Any formulation design and development program for a poorly water-soluble compound should start with a proper assessment of its solubility in biorelevant media as well as in pharmaceutical excipients. The dose-to-solubility ratio is a critical driver of technology selection. In addition, information of a compound’s solubility in pharmaceutical excipients is crucial to establishing its formulate-ability.

During this phase, we also assess the compound’s susceptibility to undergo physical or chemical changes on contact with the vehicle or medium of interest.

In this phase, we map out the formulation options based on the compound’s solubility profile. We construct prototype formulations and assess these for physical and or chemical stability. In addition, prototype formulations are assessed for their ability to enhance dissolution rate and/or apparent solubility via one or more state-of-the-art dissolution tests.

We rarely employ compendial dissolution tests at Harpago, as these fail to incorporate the complex, dynamic conditions of the human gastrointestinal tract. We continuously update our in vitro dissolution tools according to the very rapidly evolving state of the art in this field. We typically use a tiered approach, whereby formulations are subjected to increased levels of ‘stress’ (in terms of pH, mixing conditions or media volume) to identify those prototypes that perform robustly across the broadest range of conditions.

We have embraced the use of physiology-based pharmacokinetic models to guide formulation design. The solubility and dissolution information gathered experimentally gets fed into our in-silico models, which allows us to dramatically reduce the level of lab experiments and to make more informed formulation selection decisions.

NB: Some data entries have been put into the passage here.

-- ==== Sys2Proof/Laws/Predicates.lean ====
section
/-! SUPPORT. What the write of a predicate destination leaves, and results in scalar registers. -/

namespace Sys2Proof.Machine

/-- `bitN` is the bit. -/
theorem bitN_eq (u k : Nat) : bitN u k = u.testBit k := by
  rw [Nat.testBit_eq_decide_div_mod_eq]; unfold bitN
  by_cases h : u / 2 ^ k % 2 = 1 <;> simp [h]

/-- A bit after one bit of the same number was replaced. -/
theorem bitN_setBits (v e e' : Nat) (b : Bool) : bitN (setBits v e 1 (if b then 1 else 0)) e' = if e' = e then b else bitN v e' := by
  rw [bitN_eq, bitN_eq, testBit_setBits]
  by_cases he : e' = e
  · subst he; rw [if_pos (by omega), if_pos rfl]; cases b <;> simp
  · rw [if_neg (by omega), if_neg he]

/-- A bit below a bound does not see what is cut off above. -/
theorem bitN_mod (v n e : Nat) : bitN (v % 2 ^ n) e = (decide (e < n) && bitN v e) := by
  rw [bitN_eq, bitN_eq, Nat.testBit_mod_two_pow]

/-- A bit of a predicate. -/
def pbitOf (s : State) (d e : Nat) : Bool := bitN (s.hart.p[d % 16].toNat) e

/-- Poison of a bit of a predicate. -/
def pbitP (s : State) (d e : Nat) : Bool := bitN (s.hart.pp[d % 16].toNat) e

/-- The bits after one was written. -/
theorem pbit_setPred (s : State) (d e e' : Nat) (b q : Bool) (h : e' < 16384) :
    pbitOf (setPred s d e b q) d e' = (if e' = e then b else pbitOf s d e') ∧
    pbitP (setPred s d e b q) d e' = (if e' = e then q else pbitP s d e') := by
  simp only [pbitOf, pbitP, setPred, Vector.getElem_set_self, BitVec.toNat_ofNat, bitN_mod, h, bitN_setBits, decide_true, Bool.true_and]
  exact ⟨trivial, trivial⟩

/-- Nothing but predicate d and its poison differs. -/
def OnlyPred (d : Nat) (s t : State) : Prop :=
  t = { s with hart := { s.hart with p := t.hart.p, pp := t.hart.pp } } ∧
    ∀ r : Fin 16, r.val ≠ d % 16 → t.hart.p[r] = s.hart.p[r] ∧ t.hart.pp[r] = s.hart.pp[r]

/-- Nothing differs. -/
theorem OnlyPred.refl (d : Nat) (s : State) : OnlyPred d s s := ⟨rfl, fun _ _ => ⟨rfl, rfl⟩⟩

/-- One step after the other. -/
theorem OnlyPred.trans {d : Nat} {s t u : State} (h : OnlyPred d s t) (g : OnlyPred d t u) : OnlyPred d s u :=
  ⟨by conv_lhs => rw [g.1, h.1], fun r hr => ⟨(g.2 r hr).1.trans (h.2 r hr).1, (g.2 r hr).2.trans (h.2 r hr).2⟩⟩

/-- The context of the convoy is the same. -/
theorem OnlyPred.cur {d : Nat} {s t : State} (h : OnlyPred d s t) : t.hart.cur = s.hart.cur := by rw [h.1]

/-- Replacing predicate d changes only it. -/
theorem OnlyPred.set (d : Nat) (s : State) (a b : BitVec 16384) :
    OnlyPred d s { s with hart := { s.hart with
      p := s.hart.p.set (d % 16) a (Nat.mod_lt _ (by decide)), pp := s.hart.pp.set (d % 16) b (Nat.mod_lt _ (by decide)) } } := by
  refine ⟨rfl, fun r hr => ⟨?_, ?_⟩⟩ <;>
  · simp only [Fin.getElem_fin]
    exact Vector.getElem_set_ne _ _ (Ne.symm hr)

/-- What one element of `writePred` does. -/
def stepPred (s : State) (d p : Nat) (f : Nat → Bool × Bool) (e : Nat) (t : State) : State :=
  if active s p e then setPred t d e (f e).1 ((f e).2 || activeP s p e)
  else if activeP s p e then setPred t d e (if mz s then false else bitN (s.hart.p[d % 16].toNat) e) true
  else if mz s then setPred t d e false false else t

/-- Bit `e` is what R106 and R123 give, from the bits of `u` where it is kept. -/
def BitDone (s u : State) (d p : Nat) (f : Nat → Bool × Bool) (e : Nat) (t : State) : Prop :=
  (active s p e = true → pbitOf t d e = (f e).1 ∧ pbitP t d e = ((f e).2 || activeP s p e)) ∧
  (active s p e = false →
    pbitOf t d e = (!mz s && pbitOf u d e) ∧ (activeP s p e = true → pbitP t d e = true) ∧
    (activeP s p e = false → pbitP t d e = (!mz s && pbitP u d e)))

/-- One bit. -/
theorem stepPred_spec (s t : State) (d p : Nat) (f : Nat → Bool × Bool) (e : Nat) (he : e < 16384 → pbitOf t d e = pbitOf s d e) :
    OnlyPred d t (stepPred s d p f e t) ∧ (e < 16384 → BitDone s t d p f e (stepPred s d p f e t)) ∧
    ∀ e', e' ≠ e → e' < 16384 →
      pbitOf (stepPred s d p f e t) d e' = pbitOf t d e' ∧ pbitP (stepPred s d p f e t) d e' = pbitP t d e' := by
  have only (b q : Bool) : OnlyPred d t (setPred t d e b q) := OnlyPred.set _ _ _ _
  have apart (b q : Bool) (e' : Nat) (h1 : e' ≠ e) (h2 : e' < 16384) :
      pbitOf (setPred t d e b q) d e' = pbitOf t d e' ∧ pbitP (setPred t d e b q) d e' = pbitP t d e' := by
    have h := pbit_setPred t d e e' b q h2
    rw [if_neg h1, if_neg h1] at h; exact h
  have same (b q : Bool) (h2 : e < 16384) : pbitOf (setPred t d e b q) d e = b ∧ pbitP (setPred t d e b q) d e = q := by
    have h := pbit_setPred t d e e b q h2
    rw [if_pos rfl, if_pos rfl] at h; exact h
  have hs (h : e < 16384) : bitN (s.hart.p[d % 16].toNat) e = pbitOf t d e := (he h).symm
  unfold stepPred BitDone
  by_cases ha : active s p e = true
  · simp only [ha, if_true]
    exact ⟨only _ _, fun hb => ⟨fun _ => same _ _ hb, fun h => (by cases h)⟩, apart _ _⟩
  · simp only [Bool.not_eq_true] at ha
    by_cases hp : activeP s p e = true
    · simp only [ha, hp, if_true, Bool.false_eq_true, if_false]
      refine ⟨only _ _, fun hb => ⟨fun h => h.elim, fun _ => ⟨?_, fun _ => (same _ _ hb).2, fun h => (by cases h)⟩⟩, apart _ _⟩
      rw [(same _ _ hb).1, hs hb]
      cases mz s <;> rfl
    · simp only [Bool.not_eq_true] at hp
      by_cases hm : mz s = true
      · simp only [ha, hp, hm, if_true, Bool.false_eq_true, if_false]
        exact ⟨only _ _, fun hb => ⟨fun h => h.elim, fun _ => ⟨by rw [(same _ _ hb).1]; rfl, fun h => h.elim,
          fun _ => by rw [(same _ _ hb).2]; rfl⟩⟩, apart _ _⟩
      · simp only [Bool.not_eq_true] at hm
        simp only [ha, hp, hm, Bool.false_eq_true, if_false]
        exact ⟨OnlyPred.refl _ _, fun _ => ⟨fun h => h.elim, fun _ => ⟨by simp, fun h => h.elim, fun _ => by simp⟩⟩, fun _ _ _ => by simp⟩

/-- The loop over body bits. -/
theorem forUp_stepPred (s : State) (d p : Nat) (f : Nat → Bool × Bool) (n lo : Nat) (t : State)
    (hl : ∀ e, lo ≤ e → e < lo + n → e < limit s) (hc : t.hart.cur = s.hart.cur)
    (hk : ∀ e, lo ≤ e → e < lo + n → e < 16384 → pbitOf t d e = pbitOf s d e) :
    let r := forUp n lo t fun e t => if e < limit t then stepPred s d p f e t else t
    OnlyPred d t r ∧ ∀ e, e < 16384 →
      (lo ≤ e ∧ e < lo + n → BitDone s t d p f e r) ∧
      (¬(lo ≤ e ∧ e < lo + n) → pbitOf r d e = pbitOf t d e ∧ pbitP r d e = pbitP t d e) := by
  induction n generalizing lo t with
  | zero => exact ⟨OnlyPred.refl _ _, fun e _ => ⟨fun h => by omega, fun _ => ⟨rfl, rfl⟩⟩⟩
  | succ n ih =>
    have hlim : limit t = limit s := by unfold limit; rw [hc]
    have hlo : lo < limit t := by rw [hlim]; exact hl lo (by omega) (by omega)
    have h1 := stepPred_spec s t d p f lo (hk lo (by omega) (by omega))
    have hc' : (stepPred s d p f lo t).hart.cur = s.hart.cur := by rw [h1.1.cur, hc]
    have h2 := ih (lo + 1) (stepPred s d p f lo t) (fun e h3 h4 => hl e (by omega) (by omega)) hc'
      (fun e h3 h4 h5 => by rw [(h1.2.2 e (by omega) h5).1]; exact hk e (by omega) (by omega) h5)
    simp only [forUp, hlo, if_true]
    refine ⟨h1.1.trans h2.1, fun e he => ⟨fun h => ?_, fun h => ?_⟩⟩
    · by_cases hel : e = lo
      · subst hel
        have h3 := (h2.2 e he).2 (by omega)
        have h4 := h1.2.1 he
        unfold BitDone at h4 ⊢
        rw [h3.1, h3.2]
        exact h4
      · have h3 := (h2.2 e he).1 (by omega)
        have h4 := h1.2.2 e hel he
        unfold BitDone at h3 ⊢
        rw [h4.1, h4.2] at h3
        exact h3
    · have h3 := (h2.2 e he).2 (by omega)
      have h4 := h1.2.2 e (by omega) he
      exact ⟨h3.1.trans h4.1, h3.2.trans h4.2⟩

/-- What `writePred` leaves, when nothing cuts the member short (R106, R123). -/
theorem writePred_spec (s : State) (d p : Nat) (f : Nat → Bool × Bool) (hs : s.hart.cur.stop = none) (hf : s.hart.cur.fault = none) :
    OnlyPred d s (writePred s d p f) ∧ ∀ e, e < 16384 →
      let body := s.hart.cur.vstart ≤ e ∧ e < s.hart.cur.vl
      let zeroed := s.hart.cur.vl ≤ e ∧ s.hart.cur.vstart < s.hart.cur.vl ∧ tz s = true
      (body → BitDone s s d p f e (writePred s d p f)) ∧
      (zeroed → pbitOf (writePred s d p f) d e = false ∧ pbitP (writePred s d p f) d e = false) ∧
      (¬body → ¬zeroed → pbitOf (writePred s d p f) d e = pbitOf s d e ∧ pbitP (writePred s d p f) d e = pbitP s d e) := by
  have hlim : limit s = s.hart.cur.vl := by simp [limit, hs, hf]
  have hloop := forUp_stepPred s d p f (s.hart.cur.vl - s.hart.cur.vstart) s.hart.cur.vstart s
    (fun e _ h => by rw [hlim]; omega) rfl (fun _ _ _ _ => rfl)
  have hbl : bodyLoop s (stepPred s d p f) =
      forUp (s.hart.cur.vl - s.hart.cur.vstart) s.hart.cur.vstart s (fun e t => if e < limit t then stepPred s d p f e t else t) := rfl
  rw [← hbl] at hloop
  generalize hr : bodyLoop s (stepPred s d p f) = r at hloop
  have hwp : writePred s d p f =
      if tz s && s.hart.cur.stop == none && s.hart.cur.vl > s.hart.cur.vstart then
        { r with hart := { r.hart with
            p := r.hart.p.set (d % 16) (BitVec.ofNat 16384 (r.hart.p[d % 16].toNat % 2 ^ s.hart.cur.vl)) (Nat.mod_lt _ (by decide)),
            pp := r.hart.pp.set (d % 16) (BitVec.ofNat 16384 (r.hart.pp[d % 16].toNat % 2 ^ s.hart.cur.vl)) (Nat.mod_lt _ (by decide)) } }
      else r := by rw [← hr]; rfl
  rw [hwp]
  by_cases ht : tz s = true ∧ s.hart.cur.vstart < s.hart.cur.vl
  · rw [if_pos (by simp [ht, hs])]
    refine ⟨hloop.1.trans (OnlyPred.set _ _ _ _), fun e he => ?_⟩
    have hl := hloop.2 e he
    have cut (e : Nat) (he : e < 16384) :
        pbitOf { r with hart := { r.hart with
            p := r.hart.p.set (d % 16) (BitVec.ofNat 16384 (r.hart.p[d % 16].toNat % 2 ^ s.hart.cur.vl)) (Nat.mod_lt _ (by decide)),
            pp := r.hart.pp.set (d % 16) (BitVec.ofNat 16384 (r.hart.pp[d % 16].toNat % 2 ^ s.hart.cur.vl)) (Nat.mod_lt _ (by decide)) } } d e =
          (decide (e < s.hart.cur.vl) && pbitOf r d e) ∧
        pbitP { r with hart := { r.hart with
            p := r.hart.p.set (d % 16) (BitVec.ofNat 16384 (r.hart.p[d % 16].toNat % 2 ^ s.hart.cur.vl)) (Nat.mod_lt _ (by decide)),
            pp := r.hart.pp.set (d % 16) (BitVec.ofNat 16384 (r.hart.pp[d % 16].toNat % 2 ^ s.hart.cur.vl)) (Nat.mod_lt _ (by decide)) } } d e =
          (decide (e < s.hart.cur.vl) && pbitP r d e) := by
      simp only [pbitOf, pbitP, Vector.getElem_set_self, BitVec.toNat_ofNat, bitN_mod, he, decide_true, Bool.true_and]
      exact ⟨trivial, trivial⟩
    have hcut := cut e he
    refine ⟨fun hb => ?_, fun hz => ?_, fun hb hn => ?_⟩
    · have h3 := hl.1 (by omega)
      unfold BitDone at h3 ⊢
      rw [hcut.1, hcut.2]; simp only [hb.2, decide_true, Bool.true_and]; exact h3
    · rw [hcut.1, hcut.2]; simp [Nat.not_lt.mpr hz.1]
    · have hlt : e < s.hart.cur.vl := by
        by_contra h; exact hn ⟨by omega, ht.2, ht.1⟩
      have h3 := hl.2 (by omega)
      rw [hcut.1, hcut.2]; simp only [hlt, decide_true, Bool.true_and]; exact h3
  · rw [if_neg (by simp only [hs, Bool.and_eq_true, decide_eq_true_eq, gt_iff_lt]; exact fun h => ht ⟨h.1.1, h.2⟩)]
    refine ⟨hloop.1, fun e he => ?_⟩
    have hl := hloop.2 e he
    exact ⟨fun hb => hl.1 (by omega), fun hb => absurd ⟨hb.2.2, hb.2.1⟩ ht, fun hb _ => hl.2 (by omega)⟩

/-- An instruction whose member writes one predicate bit by bit (R106, R123). -/
theorem bitwise_of (i : Instr) (m : Member) (s : State) (d p : Nat) (val pois : Nat → Bool)
    (hi : exec i s = solo i m s) (hr : Ready i m s) (hh : holdsOf i = []) (hd : d < 16)
    (hrun : m.run (begun s i) = writePred (begun s i) d p fun e => (val e, pois e)) : Bitwise i s d p val pois := by
  have hq := hr.1
  have hu := hr.2.2.2.1
  have hc := begun_cur s i hu
  have hg := begun_regs s i hu
  have spec := writePred_spec (begun s i) d p (fun e => (val e, pois e)) hc.2.2.2.1 hc.2.2.2.2.1
  rw [← hrun] at spec
  have hcur := spec.1.cur
  have hsolo := solo_retires i m s hr (by rw [hcur]; exact hc.2.2.2.2.1) (by rw [hcur]; exact hc.2.2.2.2.2.1)
  have hret := (retire_regs s (m.run (begun s i)) i m hu hq (regs_of_pred spec.1.1)).trans (settled_end_of s i hh _ _ _ _ _ _)
  have hk : (m.run (begun s i)).hart.v = s.hart.v ∧ (m.run (begun s i)).hart.vp = s.hart.vp ∧ (m.run (begun s i)).hart.vdirty = s.hart.vdirty ∧
      (m.run (begun s i)).hart.x = s.hart.x := by
    rw [spec.1.1]; exact ⟨hg.1, hg.2.1, hg.2.2.2.2.2.1, hg.2.2.2.2.1⟩
  rw [hk.1, hk.2.1, hk.2.2.1, hk.2.2.2] at hret
  refine ⟨_, hi.trans (hsolo.trans (congrArg _ hret)), rfl, fun r hrd => ?_, fun e he => ?_⟩
  · have h := spec.1.2 r (by rw [Nat.mod_eq_of_lt hd]; exact hrd)
    rw [hg.2.2.1, hg.2.2.2.1] at h
    exact h
  · have h := spec.2 e he
    have hmz : mz (begun s i) = nextMz s := by unfold mz nextMz; rw [hc.2.1]
    have htz : tz (begun s i) = bitN (nextType s).toNat 3 := by unfold tz; rw [hc.2.1]
    have hp : pbitOf (begun s i) d e = pbitOf s d e := by unfold pbitOf; rw [hg.2.2.1]
    have hpp : pbitP (begun s i) d e = pbitP s d e := by unfold pbitP; rw [hg.2.2.2.1]
    simp only [BitDone, hc.1, hc.2.2.1, hmz, htz, hp, hpp, active_congr hg.2.2.1, activeP_congr hg.2.2.2.1] at h
    exact ⟨fun hb ha => (h.1 hb).1 ha, fun hb ha => (h.1 hb).2 ha, fun hz => h.2.1 hz, fun hb hz => h.2.2 hb hz⟩

/-- An instruction whose member writes one scalar register. -/
theorem scalar_of (i : Instr) (m : Member) (s : State) (d : BitVec 5) (v : Word) (hi : exec i s = solo i m s) (hr : Ready i m s)
    (hrun : m.run (begun s i) = writeX (begun s i) d v) : ScalarResult i s d v := by
  have hq := hr.1
  have hu := hr.2.2.2.1
  have hc := begun_cur s i hu
  have hcur : (m.run (begun s i)).hart.cur = (begun s i).hart.cur := by
    rw [hrun]; unfold writeX; split <;> rfl
  have hsolo := solo_retires i m s hr (by rw [hcur]; exact hc.2.2.2.2.1) (by rw [hcur]; exact hc.2.2.2.2.2.1)
  have hg := begun_regs s i hu
  have hx : (writeX (begun s i) d v).hart.x = setX s.hart.x d v := by
    unfold writeX setX
    split
    · exact hg.2.2.2.2.1
    · rw [← hg.2.2.2.2.1]
  have hret := retire_regs s (m.run (begun s i)) i m hu hq (by rw [hrun]; unfold writeX; split <;> rfl)
  have hk : (m.run (begun s i)).hart.v = s.hart.v ∧ (m.run (begun s i)).hart.vp = s.hart.vp ∧ (m.run (begun s i)).hart.vdirty = s.hart.vdirty ∧
      (m.run (begun s i)).hart.p = s.hart.p ∧ (m.run (begun s i)).hart.pp = s.hart.pp ∧ (m.run (begun s i)).hart.x = setX s.hart.x d v := by
    rw [hrun]
    refine ⟨?_, ?_, ?_, ?_, ?_, hx⟩ <;> unfold writeX <;> split <;> first | exact hg.1 | exact hg.2.1 | exact hg.2.2.2.2.2.1 | exact hg.2.2.1 | exact hg.2.2.2.1
  rw [hk.1, hk.2.1, hk.2.2.1, hk.2.2.2.1, hk.2.2.2.2.1, hk.2.2.2.2.2] at hret
  unfold ScalarResult
  rw [hi, hsolo]
  exact congrArg _ hret

end Sys2Proof.Machine
end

Only when we have built enough confidence that a formulation will provide the right level of solubility and bioavailability enhancement, we progress a formulation into development. In this phase, we process our prototype formulations into dosage forms suited for preclinical or early clinical use. These finished dosage forms are then again rigorously assessed for performance (solubility and dissolution enhancement) and physical and chemical stability.

Formulations passing all quality controls are subsequently manufactured to support preclinical or early clinical trials.